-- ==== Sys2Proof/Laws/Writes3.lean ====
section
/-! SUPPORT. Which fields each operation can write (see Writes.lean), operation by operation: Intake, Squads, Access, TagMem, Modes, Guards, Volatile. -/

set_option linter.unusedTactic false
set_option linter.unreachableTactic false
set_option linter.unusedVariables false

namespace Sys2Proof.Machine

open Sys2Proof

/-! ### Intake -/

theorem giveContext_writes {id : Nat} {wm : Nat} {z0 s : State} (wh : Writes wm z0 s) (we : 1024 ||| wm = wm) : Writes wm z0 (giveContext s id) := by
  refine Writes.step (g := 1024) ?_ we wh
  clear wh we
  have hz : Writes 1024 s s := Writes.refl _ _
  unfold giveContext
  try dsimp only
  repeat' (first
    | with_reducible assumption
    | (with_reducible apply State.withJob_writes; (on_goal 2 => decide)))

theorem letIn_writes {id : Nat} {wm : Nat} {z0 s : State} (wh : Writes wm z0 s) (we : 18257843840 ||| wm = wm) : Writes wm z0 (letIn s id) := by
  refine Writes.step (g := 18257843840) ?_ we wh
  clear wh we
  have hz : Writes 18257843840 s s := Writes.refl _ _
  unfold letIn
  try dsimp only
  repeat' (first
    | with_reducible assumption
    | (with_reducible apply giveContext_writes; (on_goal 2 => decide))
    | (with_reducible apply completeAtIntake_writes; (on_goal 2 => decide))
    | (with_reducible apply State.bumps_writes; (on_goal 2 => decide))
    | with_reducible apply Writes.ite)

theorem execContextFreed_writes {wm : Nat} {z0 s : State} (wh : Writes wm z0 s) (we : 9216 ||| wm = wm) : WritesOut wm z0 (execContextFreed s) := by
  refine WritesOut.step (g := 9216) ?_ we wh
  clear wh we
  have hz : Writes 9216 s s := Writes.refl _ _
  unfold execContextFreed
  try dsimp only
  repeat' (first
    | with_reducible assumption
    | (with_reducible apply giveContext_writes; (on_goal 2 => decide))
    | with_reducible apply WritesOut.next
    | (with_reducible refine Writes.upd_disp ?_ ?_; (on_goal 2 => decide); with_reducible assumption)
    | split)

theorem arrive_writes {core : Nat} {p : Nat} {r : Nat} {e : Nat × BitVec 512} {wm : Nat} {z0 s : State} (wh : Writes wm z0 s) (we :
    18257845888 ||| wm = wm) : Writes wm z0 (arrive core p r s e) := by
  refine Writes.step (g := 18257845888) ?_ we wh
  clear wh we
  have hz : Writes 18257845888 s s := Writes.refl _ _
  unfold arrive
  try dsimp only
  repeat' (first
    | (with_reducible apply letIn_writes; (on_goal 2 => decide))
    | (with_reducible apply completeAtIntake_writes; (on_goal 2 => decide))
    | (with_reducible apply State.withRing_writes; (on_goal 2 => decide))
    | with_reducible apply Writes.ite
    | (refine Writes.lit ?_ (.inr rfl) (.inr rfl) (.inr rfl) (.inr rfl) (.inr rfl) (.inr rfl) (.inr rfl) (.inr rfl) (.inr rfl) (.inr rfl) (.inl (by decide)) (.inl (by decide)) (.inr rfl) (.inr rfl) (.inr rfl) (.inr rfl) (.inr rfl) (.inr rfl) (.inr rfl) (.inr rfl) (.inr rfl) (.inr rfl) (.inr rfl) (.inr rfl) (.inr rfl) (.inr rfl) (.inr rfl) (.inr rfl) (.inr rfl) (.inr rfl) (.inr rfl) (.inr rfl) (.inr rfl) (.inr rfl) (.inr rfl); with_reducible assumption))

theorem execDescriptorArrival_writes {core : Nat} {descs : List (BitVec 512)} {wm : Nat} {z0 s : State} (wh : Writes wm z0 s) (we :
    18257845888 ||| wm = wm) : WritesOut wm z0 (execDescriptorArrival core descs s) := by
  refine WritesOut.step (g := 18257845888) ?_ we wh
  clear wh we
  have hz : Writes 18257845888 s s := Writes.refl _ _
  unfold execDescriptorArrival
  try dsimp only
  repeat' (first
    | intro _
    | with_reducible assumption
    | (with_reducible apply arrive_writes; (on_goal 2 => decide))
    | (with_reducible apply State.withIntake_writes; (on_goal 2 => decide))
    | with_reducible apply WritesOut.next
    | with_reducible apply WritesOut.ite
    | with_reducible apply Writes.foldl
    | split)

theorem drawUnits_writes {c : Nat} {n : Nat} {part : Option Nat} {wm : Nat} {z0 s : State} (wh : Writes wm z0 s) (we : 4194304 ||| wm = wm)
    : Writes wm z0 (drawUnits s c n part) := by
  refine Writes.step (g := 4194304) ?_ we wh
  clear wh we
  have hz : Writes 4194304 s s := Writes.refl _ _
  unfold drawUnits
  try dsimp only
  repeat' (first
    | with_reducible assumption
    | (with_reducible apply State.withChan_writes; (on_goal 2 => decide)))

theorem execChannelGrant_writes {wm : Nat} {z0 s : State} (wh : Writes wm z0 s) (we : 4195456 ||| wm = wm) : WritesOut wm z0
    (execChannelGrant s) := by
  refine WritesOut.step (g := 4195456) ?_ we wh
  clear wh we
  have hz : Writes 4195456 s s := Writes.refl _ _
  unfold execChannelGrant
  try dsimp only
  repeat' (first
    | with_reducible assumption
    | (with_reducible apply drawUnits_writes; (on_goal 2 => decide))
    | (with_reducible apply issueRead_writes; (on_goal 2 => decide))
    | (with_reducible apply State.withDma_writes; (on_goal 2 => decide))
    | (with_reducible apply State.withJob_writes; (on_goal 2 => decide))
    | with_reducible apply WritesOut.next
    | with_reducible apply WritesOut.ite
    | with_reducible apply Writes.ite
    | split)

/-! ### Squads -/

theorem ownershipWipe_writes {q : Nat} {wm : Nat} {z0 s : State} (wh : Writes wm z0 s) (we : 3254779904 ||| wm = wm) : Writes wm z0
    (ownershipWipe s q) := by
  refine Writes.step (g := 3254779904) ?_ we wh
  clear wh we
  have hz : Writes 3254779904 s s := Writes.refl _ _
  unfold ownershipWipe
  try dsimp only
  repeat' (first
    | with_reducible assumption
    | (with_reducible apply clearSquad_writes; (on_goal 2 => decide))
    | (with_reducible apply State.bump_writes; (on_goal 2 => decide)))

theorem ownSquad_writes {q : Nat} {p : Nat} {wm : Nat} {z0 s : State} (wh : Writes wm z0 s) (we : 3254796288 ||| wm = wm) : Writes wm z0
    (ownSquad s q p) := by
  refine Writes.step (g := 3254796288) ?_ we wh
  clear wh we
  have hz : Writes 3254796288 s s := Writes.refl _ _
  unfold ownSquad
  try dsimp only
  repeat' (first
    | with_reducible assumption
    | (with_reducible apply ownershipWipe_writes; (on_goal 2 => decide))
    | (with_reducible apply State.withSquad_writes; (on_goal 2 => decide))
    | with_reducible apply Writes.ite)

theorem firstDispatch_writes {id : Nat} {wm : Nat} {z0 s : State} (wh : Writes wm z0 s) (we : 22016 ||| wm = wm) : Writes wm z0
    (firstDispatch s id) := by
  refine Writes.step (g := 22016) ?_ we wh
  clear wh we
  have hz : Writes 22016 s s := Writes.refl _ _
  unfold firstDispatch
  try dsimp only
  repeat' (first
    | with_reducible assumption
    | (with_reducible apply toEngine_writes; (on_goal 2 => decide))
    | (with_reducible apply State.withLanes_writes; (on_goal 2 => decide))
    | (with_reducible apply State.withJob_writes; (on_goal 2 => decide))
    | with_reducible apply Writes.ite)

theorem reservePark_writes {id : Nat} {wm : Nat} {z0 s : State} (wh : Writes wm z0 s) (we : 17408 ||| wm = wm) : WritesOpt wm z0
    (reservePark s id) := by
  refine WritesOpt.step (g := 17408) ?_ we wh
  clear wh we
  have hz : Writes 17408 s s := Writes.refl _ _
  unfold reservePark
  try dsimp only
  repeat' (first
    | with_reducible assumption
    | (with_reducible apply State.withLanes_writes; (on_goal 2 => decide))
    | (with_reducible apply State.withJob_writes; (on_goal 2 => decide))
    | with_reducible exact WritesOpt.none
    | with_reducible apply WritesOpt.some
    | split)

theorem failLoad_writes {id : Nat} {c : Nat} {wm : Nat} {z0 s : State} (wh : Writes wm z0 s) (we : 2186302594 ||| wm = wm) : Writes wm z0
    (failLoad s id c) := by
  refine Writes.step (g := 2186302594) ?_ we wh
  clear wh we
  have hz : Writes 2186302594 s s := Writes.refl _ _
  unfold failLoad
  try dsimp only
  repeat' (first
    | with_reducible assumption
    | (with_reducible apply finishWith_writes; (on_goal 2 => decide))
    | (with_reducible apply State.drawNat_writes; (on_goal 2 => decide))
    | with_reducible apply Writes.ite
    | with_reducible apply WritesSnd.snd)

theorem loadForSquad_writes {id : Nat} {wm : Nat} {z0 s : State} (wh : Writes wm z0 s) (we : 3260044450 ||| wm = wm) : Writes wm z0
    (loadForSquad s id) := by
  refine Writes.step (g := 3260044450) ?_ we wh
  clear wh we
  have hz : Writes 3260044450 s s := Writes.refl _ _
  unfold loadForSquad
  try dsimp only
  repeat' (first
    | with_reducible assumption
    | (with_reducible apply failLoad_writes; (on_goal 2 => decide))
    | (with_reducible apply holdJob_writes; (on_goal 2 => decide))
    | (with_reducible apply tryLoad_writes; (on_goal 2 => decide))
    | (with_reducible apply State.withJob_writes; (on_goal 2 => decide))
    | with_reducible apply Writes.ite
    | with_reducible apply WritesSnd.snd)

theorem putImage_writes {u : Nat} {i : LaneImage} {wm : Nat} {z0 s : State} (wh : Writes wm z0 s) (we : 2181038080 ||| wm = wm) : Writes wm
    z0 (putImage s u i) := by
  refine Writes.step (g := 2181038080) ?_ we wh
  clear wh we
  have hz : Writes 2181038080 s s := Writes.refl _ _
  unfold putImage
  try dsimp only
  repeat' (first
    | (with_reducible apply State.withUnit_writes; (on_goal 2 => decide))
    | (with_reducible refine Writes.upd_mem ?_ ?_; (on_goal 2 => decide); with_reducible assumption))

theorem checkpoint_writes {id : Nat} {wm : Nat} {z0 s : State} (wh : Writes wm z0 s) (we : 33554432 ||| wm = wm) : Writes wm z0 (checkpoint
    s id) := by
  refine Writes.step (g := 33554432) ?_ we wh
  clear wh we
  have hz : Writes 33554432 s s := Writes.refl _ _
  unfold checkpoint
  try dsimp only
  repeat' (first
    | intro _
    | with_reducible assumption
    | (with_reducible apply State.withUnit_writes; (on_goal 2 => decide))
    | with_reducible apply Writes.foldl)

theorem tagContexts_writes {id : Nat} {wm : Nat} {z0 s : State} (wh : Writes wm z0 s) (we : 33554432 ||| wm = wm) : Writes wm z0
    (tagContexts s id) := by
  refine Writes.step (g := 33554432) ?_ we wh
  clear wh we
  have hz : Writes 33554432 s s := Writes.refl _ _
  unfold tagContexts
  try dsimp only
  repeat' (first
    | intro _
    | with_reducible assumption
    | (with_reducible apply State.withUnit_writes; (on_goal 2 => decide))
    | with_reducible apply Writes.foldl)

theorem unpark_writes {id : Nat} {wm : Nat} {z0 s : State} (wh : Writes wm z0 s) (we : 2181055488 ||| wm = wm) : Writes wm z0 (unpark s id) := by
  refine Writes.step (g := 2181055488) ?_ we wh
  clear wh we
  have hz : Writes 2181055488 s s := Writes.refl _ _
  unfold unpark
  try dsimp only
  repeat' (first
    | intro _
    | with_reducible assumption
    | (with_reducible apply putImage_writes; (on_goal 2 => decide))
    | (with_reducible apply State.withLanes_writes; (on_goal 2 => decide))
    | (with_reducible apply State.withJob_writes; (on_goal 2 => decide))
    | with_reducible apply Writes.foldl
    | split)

==

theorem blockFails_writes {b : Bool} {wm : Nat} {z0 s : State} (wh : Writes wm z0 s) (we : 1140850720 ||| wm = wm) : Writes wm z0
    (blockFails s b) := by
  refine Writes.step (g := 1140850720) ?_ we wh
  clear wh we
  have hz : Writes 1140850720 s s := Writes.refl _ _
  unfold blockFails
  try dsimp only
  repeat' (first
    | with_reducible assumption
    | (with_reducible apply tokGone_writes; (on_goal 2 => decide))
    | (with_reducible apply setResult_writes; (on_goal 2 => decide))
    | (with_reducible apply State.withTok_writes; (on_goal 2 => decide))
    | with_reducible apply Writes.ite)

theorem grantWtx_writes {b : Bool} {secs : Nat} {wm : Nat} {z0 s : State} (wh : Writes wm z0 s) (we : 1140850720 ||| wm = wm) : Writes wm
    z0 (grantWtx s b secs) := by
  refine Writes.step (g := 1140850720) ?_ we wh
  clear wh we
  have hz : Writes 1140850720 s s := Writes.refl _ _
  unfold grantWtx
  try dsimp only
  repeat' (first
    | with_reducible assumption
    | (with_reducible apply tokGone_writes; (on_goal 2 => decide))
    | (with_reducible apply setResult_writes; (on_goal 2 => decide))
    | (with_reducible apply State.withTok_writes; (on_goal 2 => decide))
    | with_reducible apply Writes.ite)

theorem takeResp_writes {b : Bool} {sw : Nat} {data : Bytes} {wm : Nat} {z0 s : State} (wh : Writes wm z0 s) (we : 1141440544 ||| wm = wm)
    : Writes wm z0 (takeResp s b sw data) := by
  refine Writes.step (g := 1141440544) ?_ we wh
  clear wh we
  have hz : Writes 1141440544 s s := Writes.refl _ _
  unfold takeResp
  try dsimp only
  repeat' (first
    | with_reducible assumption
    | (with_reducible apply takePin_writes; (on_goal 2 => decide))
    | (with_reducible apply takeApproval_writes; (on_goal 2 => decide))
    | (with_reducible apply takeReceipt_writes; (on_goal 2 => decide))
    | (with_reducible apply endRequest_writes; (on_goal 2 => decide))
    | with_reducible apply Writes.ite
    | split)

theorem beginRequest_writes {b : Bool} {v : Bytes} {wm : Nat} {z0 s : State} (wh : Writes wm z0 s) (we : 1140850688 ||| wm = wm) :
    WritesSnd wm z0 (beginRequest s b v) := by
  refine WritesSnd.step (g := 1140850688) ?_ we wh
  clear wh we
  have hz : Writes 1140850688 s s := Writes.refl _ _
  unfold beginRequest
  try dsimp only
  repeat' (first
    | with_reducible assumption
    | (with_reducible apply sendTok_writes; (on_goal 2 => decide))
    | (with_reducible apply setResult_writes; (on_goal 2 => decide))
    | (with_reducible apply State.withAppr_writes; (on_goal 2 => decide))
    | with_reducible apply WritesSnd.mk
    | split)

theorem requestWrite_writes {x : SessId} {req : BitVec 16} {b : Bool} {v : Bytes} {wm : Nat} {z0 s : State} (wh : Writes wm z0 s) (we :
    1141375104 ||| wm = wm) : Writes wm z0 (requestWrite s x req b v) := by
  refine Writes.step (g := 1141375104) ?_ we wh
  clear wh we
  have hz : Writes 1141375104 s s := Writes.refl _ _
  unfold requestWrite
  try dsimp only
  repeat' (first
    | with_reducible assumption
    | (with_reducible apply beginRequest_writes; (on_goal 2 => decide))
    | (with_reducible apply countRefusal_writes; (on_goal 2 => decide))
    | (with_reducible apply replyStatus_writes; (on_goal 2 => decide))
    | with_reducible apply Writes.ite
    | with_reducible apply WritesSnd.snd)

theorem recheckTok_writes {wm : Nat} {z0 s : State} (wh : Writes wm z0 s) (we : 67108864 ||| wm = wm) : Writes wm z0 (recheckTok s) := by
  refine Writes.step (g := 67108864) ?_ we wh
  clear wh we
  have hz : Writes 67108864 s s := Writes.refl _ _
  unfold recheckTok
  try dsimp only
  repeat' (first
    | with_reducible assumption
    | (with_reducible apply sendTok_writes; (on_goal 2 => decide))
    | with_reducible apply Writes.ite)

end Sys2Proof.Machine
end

§ **BRIEF**
Go through the records, tally the lines holding the word "BitVec", and give only the tally.

§ **RESULT**
3